Assignment:
In the response, each entry below should appear again exactly as given.
- Opening Delimiter -
theorem State.depart_kept {a s} (h : Kept a s) (b) : Kept a (State.depart s b) := by
  unfold State.depart; try dsimp only
  repeat' (
    first
    | (with_reducible first
       | assumption | apply State.departLine_kept | refine Kept.ite ?_ (fun _ => ?_))
    | (split <;> try dsimp only))

theorem State.cancelHeld_kept {a s} (h : Kept a s) (id) (b) : Kept a (State.cancelHeld s id b) := by
  unfold State.cancelHeld; try dsimp only
  repeat' (
    first
    | (with_reducible first
       | assumption | apply State.hlTx_kept | apply State.setDeparted_kept | apply Kept.fold | apply Kept.foldOf Prod.fst)
    | (intro _; try dsimp only))

theorem State.fireDone_kept {a s} (h : Kept a s) (j) (status) : Kept a (State.fireDone s j status) := by
  unfold State.fireDone; try dsimp only
  repeat' (with_reducible first | assumption | apply State.complete_kept | apply State.journal_kept)

theorem State.abortJob_kept {a s} (h : Kept a s) (id) : Kept a (State.abortJob s id).1 := by
  unfold State.abortJob; try dsimp only
  repeat' (
    first
    | (with_reducible first
       | assumption | apply State.cancelHeld_kept | apply State.mapJob_kept | apply State.dropLead_kept
       | apply State.unbind_kept | apply State.fireDone_kept | apply State.dropStreams_kept | apply State.decideAccept_kept
       | apply State.sf4End_kept | refine Kept.ite ?_ (fun _ => ?_) | refine Kept.iteOf Prod.fst ?_ ?_ | apply Kept.fold
       | apply Kept.foldOf Prod.fst)
    | simp only [Kept.upd]
    | (intro _; try dsimp only)
    | (split <;> try dsimp only))

theorem State.hqAbort_kept {a s} (h : Kept a s) (id) : Kept a (State.hqAbort s id) := by
  unfold State.hqAbort; try dsimp only
  repeat' (
    first
    | (with_reducible first
       | assumption | apply State.abortJob_kept | apply State.forward_kept | apply State.complete_kept
       | refine Kept.ite ?_ (fun _ => ?_))
    | simp only [Kept.upd]
    | (split <;> try dsimp only))

theorem State.tryResume_kept {a s} (h : Kept a s) : Kept a (State.tryResume s) := by
  unfold State.tryResume; try dsimp only
  repeat' (
    first
    | (with_reducible first
       | assumption | apply State.resendAll_kept | apply State.event_kept | refine Kept.ite ?_ (fun _ => ?_))
    | simp only [Kept.upd]
    | (split <;> try dsimp only))

theorem State.resume_kept {a s} (h : Kept a s) : Kept a (State.resume s) := by
  unfold State.resume; try dsimp only
  repeat' (
    first
    | (with_reducible first
       | assumption | apply State.tryResume_kept | refine Kept.ite ?_ (fun _ => ?_))
    | simp only [Kept.upd]
    | (split <;> try dsimp only))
- Closing Delimiter -
Solution to the exercise:
theorem State.depart_kept {a s} (h : Kept a s) (b) : Kept a (State.depart s b) := by
  unfold State.depart; try dsimp only
  repeat' (
    first
    | (with_reducible first
       | assumption | apply State.departLine_kept | refine Kept.ite ?_ (fun _ => ?_))
    | (split <;> try dsimp only))

theorem State.cancelHeld_kept {a s} (h : Kept a s) (id) (b) : Kept a (State.cancelHeld s id b) := by
  unfold State.cancelHeld; try dsimp only
  repeat' (
    first
    | (with_reducible first
       | assumption | apply State.hlTx_kept | apply State.setDeparted_kept | apply Kept.fold | apply Kept.foldOf Prod.fst)
    | (intro _; try dsimp only))

theorem State.fireDone_kept {a s} (h : Kept a s) (j) (status) : Kept a (State.fireDone s j status) := by
  unfold State.fireDone; try dsimp only
  repeat' (with_reducible first | assumption | apply State.complete_kept | apply State.journal_kept)

theorem State.abortJob_kept {a s} (h : Kept a s) (id) : Kept a (State.abortJob s id).1 := by
  unfold State.abortJob; try dsimp only
  repeat' (
    first
    | (with_reducible first
       | assumption | apply State.cancelHeld_kept | apply State.mapJob_kept | apply State.dropLead_kept
       | apply State.unbind_kept | apply State.fireDone_kept | apply State.dropStreams_kept | apply State.decideAccept_kept
       | apply State.sf4End_kept | refine Kept.ite ?_ (fun _ => ?_) | refine Kept.iteOf Prod.fst ?_ ?_ | apply Kept.fold
       | apply Kept.foldOf Prod.fst)
    | simp only [Kept.upd]
    | (intro _; try dsimp only)
    | (split <;> try dsimp only))

theorem State.hqAbort_kept {a s} (h : Kept a s) (id) : Kept a (State.hqAbort s id) := by
  unfold State.hqAbort; try dsimp only
  repeat' (
    first
    | (with_reducible first
       | assumption | apply State.abortJob_kept | apply State.forward_kept | apply State.complete_kept
       | refine Kept.ite ?_ (fun _ => ?_))
    | simp only [Kept.upd]
    | (split <;> try dsimp only))

theorem State.tryResume_kept {a s} (h : Kept a s) : Kept a (State.tryResume s) := by
  unfold State.tryResume; try dsimp only
  repeat' (
    first
    | (with_reducible first
       | assumption | apply State.resendAll_kept | apply State.event_kept | refine Kept.ite ?_ (fun _ => ?_))
    | simp only [Kept.upd]
    | (split <;> try dsimp only))

theorem State.resume_kept {a s} (h : Kept a s) : Kept a (State.resume s) := by
  unfold State.resume; try dsimp only
  repeat' (
    first
    | (with_reducible first
       | assumption | apply State.tryResume_kept | refine Kept.ite ?_ (fun _ => ?_))
    | simp only [Kept.upd]
    | (split <;> try dsimp only))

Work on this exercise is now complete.